* **DESCRIPTION OF THE TASK**: Below is a listing. Write out exactly its lines between the one holding "(blockedState.queue 0).hasPosted = true" and the one holding "readyState.trd.ladder ≠ .t4", inclusive.

* **TASK DATA**:
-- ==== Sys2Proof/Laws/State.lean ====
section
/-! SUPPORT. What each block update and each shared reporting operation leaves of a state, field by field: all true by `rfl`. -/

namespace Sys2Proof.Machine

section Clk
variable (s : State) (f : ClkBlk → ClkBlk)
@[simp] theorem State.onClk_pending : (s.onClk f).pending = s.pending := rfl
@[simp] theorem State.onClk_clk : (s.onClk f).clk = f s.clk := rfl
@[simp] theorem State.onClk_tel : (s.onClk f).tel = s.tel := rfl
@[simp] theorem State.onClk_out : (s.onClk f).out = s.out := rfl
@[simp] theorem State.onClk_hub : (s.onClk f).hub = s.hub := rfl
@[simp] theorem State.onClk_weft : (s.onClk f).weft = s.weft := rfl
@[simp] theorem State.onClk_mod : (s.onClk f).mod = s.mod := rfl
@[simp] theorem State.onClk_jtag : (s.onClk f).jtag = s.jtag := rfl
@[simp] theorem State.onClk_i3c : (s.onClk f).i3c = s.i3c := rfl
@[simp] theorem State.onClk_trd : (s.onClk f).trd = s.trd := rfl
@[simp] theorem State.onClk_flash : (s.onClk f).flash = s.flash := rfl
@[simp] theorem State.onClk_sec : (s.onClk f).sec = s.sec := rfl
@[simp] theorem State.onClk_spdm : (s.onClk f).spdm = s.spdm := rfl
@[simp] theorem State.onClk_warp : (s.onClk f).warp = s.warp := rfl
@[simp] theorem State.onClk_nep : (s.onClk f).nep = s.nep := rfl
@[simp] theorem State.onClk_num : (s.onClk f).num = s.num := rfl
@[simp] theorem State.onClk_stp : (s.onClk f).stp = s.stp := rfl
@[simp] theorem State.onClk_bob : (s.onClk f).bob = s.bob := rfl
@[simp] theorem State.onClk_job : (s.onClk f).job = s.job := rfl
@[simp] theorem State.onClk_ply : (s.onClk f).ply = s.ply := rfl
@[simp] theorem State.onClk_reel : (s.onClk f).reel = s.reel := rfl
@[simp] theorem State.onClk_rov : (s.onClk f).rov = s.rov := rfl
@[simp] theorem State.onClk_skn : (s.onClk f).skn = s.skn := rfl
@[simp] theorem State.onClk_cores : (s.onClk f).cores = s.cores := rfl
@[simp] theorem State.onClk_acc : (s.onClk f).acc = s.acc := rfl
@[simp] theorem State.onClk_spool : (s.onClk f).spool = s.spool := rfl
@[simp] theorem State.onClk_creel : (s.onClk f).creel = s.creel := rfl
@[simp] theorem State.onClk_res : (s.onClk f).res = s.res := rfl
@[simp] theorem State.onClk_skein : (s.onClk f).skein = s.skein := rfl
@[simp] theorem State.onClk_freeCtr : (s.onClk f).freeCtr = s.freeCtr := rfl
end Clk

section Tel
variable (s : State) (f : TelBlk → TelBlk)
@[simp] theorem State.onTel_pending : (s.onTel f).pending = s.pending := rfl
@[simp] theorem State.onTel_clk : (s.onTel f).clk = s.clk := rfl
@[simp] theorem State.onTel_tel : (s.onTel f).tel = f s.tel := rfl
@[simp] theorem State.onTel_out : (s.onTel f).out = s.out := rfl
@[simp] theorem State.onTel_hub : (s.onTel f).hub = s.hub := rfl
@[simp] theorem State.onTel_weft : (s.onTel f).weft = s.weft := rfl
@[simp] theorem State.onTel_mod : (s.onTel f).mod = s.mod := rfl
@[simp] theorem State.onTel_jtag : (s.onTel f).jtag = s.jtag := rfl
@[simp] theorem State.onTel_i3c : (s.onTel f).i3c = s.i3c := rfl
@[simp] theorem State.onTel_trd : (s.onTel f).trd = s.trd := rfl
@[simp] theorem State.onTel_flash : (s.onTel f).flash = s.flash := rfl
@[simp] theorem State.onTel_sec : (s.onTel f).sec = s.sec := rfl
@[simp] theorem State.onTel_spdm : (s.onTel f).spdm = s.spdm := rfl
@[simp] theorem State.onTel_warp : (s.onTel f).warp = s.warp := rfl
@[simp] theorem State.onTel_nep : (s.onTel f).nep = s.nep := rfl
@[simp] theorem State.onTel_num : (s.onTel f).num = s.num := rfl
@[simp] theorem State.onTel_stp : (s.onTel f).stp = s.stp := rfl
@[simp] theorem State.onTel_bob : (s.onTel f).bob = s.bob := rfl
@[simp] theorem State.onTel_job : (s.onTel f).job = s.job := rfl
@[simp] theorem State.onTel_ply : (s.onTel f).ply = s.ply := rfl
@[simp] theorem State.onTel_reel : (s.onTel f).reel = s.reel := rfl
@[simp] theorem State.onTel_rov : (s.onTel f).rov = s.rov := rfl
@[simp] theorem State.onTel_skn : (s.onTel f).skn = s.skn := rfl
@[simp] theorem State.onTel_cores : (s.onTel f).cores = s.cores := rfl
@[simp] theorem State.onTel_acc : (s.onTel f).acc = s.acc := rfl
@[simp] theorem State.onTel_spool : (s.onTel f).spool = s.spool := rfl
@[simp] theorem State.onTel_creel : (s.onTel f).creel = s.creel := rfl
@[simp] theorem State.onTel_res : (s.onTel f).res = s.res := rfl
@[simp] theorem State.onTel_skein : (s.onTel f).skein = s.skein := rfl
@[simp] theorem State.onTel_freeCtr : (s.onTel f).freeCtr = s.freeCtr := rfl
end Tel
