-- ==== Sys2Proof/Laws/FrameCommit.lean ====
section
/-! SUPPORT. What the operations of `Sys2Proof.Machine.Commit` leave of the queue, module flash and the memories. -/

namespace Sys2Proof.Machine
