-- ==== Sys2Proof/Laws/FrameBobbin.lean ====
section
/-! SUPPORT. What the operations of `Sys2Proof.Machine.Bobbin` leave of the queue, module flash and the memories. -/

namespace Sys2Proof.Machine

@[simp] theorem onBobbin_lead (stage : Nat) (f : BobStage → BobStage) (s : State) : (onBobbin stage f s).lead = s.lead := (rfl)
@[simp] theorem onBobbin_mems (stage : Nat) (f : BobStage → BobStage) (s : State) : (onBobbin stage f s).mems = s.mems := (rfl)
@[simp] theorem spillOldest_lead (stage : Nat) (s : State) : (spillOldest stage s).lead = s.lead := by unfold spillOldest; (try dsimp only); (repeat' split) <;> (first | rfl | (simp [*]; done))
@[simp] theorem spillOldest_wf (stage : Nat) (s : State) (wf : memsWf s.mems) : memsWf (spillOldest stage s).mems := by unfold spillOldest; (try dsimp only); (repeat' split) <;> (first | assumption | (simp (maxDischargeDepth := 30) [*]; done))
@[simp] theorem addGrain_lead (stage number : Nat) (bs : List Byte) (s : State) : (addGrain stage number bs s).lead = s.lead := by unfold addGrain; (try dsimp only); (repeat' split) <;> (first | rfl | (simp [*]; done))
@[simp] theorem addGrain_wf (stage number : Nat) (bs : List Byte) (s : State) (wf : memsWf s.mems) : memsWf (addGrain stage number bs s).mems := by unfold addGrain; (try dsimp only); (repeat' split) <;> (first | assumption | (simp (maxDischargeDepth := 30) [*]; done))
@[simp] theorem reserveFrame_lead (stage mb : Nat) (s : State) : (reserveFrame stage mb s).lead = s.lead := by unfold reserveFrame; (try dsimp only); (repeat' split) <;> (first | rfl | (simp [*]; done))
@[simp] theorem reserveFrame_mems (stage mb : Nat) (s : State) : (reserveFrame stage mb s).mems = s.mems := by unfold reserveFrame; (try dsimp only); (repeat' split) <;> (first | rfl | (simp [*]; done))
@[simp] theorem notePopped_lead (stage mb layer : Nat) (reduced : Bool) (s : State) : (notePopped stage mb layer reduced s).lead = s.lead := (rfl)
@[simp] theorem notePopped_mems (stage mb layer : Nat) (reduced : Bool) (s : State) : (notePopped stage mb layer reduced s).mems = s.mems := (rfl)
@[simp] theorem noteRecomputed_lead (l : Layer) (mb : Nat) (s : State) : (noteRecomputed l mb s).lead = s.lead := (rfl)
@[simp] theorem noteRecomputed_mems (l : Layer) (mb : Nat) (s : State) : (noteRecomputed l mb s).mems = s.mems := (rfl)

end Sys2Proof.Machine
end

--

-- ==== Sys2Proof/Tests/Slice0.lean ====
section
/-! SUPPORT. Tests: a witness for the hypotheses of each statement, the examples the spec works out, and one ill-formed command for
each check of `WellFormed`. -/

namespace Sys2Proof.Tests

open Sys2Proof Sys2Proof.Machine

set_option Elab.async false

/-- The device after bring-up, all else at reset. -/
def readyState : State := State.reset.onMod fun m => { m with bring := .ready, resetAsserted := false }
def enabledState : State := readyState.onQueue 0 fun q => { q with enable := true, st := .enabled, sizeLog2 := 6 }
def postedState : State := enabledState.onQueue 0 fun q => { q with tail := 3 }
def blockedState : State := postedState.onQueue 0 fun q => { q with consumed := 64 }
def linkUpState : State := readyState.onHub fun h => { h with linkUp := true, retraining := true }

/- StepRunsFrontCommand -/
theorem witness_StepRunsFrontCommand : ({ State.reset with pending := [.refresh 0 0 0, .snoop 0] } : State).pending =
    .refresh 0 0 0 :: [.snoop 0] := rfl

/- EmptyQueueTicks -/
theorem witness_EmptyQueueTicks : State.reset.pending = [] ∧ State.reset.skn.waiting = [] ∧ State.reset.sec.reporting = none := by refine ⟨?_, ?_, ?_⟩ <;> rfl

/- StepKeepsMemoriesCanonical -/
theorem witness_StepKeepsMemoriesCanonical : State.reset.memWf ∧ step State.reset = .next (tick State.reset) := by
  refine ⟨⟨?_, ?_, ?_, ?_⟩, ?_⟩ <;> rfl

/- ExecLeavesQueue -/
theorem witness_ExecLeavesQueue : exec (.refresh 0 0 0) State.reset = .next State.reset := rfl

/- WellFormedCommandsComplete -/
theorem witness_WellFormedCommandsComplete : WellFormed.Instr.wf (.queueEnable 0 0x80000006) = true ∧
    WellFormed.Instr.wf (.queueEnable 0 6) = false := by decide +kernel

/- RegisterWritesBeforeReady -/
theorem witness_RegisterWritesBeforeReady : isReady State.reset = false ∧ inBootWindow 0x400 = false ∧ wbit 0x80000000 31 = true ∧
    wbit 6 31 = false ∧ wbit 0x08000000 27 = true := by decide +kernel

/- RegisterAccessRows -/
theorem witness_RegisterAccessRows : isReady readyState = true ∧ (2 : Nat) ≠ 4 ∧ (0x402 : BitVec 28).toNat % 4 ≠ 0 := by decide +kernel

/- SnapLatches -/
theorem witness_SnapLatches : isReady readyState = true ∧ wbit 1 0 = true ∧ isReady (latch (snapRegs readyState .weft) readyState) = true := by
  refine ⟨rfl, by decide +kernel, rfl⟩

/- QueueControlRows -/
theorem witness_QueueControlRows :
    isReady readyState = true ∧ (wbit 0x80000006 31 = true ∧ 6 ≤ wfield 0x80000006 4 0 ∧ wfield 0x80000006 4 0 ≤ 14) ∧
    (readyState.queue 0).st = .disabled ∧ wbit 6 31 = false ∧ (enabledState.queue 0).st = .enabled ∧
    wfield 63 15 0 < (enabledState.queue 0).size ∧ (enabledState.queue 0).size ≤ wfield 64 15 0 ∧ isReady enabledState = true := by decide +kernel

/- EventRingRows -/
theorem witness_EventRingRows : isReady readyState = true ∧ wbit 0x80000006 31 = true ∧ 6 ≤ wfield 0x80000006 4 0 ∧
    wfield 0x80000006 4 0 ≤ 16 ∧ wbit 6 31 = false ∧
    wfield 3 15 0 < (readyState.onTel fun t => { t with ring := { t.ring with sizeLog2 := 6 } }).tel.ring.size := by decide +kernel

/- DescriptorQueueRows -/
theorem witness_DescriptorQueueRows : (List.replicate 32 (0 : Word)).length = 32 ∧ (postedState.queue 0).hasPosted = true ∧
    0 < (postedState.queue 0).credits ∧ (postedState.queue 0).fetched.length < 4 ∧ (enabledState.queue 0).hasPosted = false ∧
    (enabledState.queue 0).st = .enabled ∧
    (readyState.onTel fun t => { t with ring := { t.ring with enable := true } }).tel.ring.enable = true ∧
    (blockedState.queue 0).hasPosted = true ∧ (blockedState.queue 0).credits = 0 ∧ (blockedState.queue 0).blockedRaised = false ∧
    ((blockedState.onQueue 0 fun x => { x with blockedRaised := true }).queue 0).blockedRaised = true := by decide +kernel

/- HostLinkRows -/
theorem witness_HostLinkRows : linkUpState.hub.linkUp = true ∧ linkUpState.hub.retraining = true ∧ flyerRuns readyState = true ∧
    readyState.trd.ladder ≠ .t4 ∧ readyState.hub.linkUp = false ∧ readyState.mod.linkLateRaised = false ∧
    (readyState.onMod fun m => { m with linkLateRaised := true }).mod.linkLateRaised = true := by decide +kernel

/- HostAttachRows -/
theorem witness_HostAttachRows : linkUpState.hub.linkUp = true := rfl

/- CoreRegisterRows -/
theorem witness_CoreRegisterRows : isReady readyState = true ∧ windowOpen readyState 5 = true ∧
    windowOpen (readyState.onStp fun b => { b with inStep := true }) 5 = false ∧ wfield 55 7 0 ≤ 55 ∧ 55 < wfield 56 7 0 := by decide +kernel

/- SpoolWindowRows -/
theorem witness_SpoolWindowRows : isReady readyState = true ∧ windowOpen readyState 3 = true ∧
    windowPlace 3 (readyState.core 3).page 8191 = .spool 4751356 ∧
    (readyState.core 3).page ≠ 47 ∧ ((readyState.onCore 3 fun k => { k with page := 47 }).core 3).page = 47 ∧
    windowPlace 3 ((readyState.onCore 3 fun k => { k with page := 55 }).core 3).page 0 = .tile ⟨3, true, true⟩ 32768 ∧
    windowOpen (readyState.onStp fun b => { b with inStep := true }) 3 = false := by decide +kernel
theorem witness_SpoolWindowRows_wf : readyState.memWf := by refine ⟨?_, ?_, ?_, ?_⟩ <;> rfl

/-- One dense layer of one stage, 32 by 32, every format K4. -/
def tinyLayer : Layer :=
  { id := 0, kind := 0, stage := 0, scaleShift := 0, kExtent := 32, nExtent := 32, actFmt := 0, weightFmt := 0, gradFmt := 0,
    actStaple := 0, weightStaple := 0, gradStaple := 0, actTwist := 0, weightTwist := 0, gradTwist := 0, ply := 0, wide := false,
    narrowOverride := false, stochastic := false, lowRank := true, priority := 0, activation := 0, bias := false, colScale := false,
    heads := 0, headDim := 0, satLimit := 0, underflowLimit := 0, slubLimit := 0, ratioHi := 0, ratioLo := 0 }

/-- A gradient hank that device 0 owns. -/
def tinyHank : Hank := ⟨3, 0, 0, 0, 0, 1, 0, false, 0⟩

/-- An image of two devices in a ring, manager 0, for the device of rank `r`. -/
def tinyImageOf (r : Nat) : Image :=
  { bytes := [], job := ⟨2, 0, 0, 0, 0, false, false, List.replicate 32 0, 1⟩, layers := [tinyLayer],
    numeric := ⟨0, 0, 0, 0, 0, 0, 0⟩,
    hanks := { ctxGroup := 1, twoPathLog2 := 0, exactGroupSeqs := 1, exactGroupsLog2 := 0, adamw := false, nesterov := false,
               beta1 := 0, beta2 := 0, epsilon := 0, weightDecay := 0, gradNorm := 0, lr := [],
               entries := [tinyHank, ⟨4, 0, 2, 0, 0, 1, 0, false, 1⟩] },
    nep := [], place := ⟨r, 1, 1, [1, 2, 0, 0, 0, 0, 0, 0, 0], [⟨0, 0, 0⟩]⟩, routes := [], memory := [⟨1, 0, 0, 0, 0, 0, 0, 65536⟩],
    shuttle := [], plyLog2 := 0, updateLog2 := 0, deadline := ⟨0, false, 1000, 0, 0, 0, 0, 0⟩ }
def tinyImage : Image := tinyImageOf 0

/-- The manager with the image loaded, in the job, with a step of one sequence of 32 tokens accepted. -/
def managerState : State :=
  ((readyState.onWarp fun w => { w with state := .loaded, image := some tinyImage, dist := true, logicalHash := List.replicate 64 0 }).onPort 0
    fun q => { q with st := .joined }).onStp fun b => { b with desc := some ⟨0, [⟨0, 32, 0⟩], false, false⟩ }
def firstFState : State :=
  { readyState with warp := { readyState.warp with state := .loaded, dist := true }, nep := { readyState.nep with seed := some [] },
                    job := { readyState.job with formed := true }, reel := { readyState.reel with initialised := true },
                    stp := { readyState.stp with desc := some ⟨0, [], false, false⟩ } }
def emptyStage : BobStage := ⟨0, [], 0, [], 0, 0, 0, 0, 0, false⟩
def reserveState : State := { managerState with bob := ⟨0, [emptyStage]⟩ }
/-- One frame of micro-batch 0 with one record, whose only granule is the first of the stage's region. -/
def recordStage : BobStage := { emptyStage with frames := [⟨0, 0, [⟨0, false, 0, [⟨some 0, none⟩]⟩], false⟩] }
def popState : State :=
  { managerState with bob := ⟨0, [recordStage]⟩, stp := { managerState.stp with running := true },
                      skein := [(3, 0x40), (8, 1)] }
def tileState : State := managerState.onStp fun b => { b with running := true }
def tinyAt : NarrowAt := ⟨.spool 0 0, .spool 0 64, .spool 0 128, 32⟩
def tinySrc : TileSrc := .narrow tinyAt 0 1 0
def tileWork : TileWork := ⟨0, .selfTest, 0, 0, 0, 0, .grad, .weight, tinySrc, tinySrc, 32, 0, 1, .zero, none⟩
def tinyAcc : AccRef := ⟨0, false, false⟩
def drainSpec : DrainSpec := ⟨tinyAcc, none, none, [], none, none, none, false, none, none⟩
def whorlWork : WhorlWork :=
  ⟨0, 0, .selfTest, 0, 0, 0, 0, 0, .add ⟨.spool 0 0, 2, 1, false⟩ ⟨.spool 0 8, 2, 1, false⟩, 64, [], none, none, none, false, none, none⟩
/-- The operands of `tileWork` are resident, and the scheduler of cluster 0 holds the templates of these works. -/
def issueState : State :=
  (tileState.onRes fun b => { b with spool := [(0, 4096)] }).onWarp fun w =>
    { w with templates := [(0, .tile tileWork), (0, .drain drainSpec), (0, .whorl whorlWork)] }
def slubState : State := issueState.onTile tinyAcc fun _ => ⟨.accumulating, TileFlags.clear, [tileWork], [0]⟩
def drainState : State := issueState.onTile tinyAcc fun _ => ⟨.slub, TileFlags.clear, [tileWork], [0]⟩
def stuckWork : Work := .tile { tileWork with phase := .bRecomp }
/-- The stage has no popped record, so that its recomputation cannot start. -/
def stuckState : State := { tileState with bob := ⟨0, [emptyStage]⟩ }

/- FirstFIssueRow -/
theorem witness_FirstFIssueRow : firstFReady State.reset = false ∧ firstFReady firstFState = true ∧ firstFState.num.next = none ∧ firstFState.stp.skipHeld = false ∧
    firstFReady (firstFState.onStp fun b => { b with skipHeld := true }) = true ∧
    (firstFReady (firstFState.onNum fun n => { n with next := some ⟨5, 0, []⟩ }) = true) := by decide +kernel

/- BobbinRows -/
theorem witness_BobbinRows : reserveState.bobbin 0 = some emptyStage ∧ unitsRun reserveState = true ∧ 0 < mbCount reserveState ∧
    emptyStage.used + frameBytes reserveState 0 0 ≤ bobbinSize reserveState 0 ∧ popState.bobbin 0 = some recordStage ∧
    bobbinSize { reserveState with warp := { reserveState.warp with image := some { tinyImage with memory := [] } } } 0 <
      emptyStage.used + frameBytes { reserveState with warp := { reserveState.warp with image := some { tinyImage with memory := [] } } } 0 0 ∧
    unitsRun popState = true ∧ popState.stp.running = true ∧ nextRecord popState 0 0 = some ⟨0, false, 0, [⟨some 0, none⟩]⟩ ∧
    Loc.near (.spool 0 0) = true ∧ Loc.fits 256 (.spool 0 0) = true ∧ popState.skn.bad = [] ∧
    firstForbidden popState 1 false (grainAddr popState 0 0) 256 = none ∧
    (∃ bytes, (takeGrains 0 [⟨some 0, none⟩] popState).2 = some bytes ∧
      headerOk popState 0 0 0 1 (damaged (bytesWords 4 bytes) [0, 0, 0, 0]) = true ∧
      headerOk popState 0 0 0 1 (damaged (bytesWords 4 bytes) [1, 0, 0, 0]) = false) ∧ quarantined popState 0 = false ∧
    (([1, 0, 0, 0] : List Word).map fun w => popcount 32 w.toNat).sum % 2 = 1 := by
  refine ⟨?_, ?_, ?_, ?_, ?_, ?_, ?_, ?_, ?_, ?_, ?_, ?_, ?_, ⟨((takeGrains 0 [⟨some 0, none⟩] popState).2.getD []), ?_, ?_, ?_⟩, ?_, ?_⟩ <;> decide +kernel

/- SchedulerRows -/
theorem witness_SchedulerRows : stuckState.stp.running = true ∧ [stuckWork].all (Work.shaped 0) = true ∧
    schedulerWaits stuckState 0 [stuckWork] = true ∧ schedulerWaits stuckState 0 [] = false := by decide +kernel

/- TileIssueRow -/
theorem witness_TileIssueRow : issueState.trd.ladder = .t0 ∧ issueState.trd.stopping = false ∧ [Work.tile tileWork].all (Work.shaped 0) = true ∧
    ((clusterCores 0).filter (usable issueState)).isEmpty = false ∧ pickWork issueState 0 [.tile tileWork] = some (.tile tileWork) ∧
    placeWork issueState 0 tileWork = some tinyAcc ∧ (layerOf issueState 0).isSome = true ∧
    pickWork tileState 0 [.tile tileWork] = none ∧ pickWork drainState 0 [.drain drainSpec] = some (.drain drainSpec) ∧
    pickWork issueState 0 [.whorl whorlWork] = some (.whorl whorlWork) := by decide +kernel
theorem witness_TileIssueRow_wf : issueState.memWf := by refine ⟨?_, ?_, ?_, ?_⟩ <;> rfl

* **REPLY**:
    (blockedState.queue 0).hasPosted = true ∧ (blockedState.queue 0).credits = 0 ∧ (blockedState.queue 0).blockedRaised = false ∧
    ((blockedState.onQueue 0 fun x => { x with blockedRaised := true }).queue 0).blockedRaised = true := by decide +kernel

/- HostLinkRows -/
theorem witness_HostLinkRows : linkUpState.hub.linkUp = true ∧ linkUpState.hub.retraining = true ∧ flyerRuns readyState = true ∧
    readyState.trd.ladder ≠ .t4 ∧ readyState.hub.linkUp = false ∧ readyState.mod.linkLateRaised = false ∧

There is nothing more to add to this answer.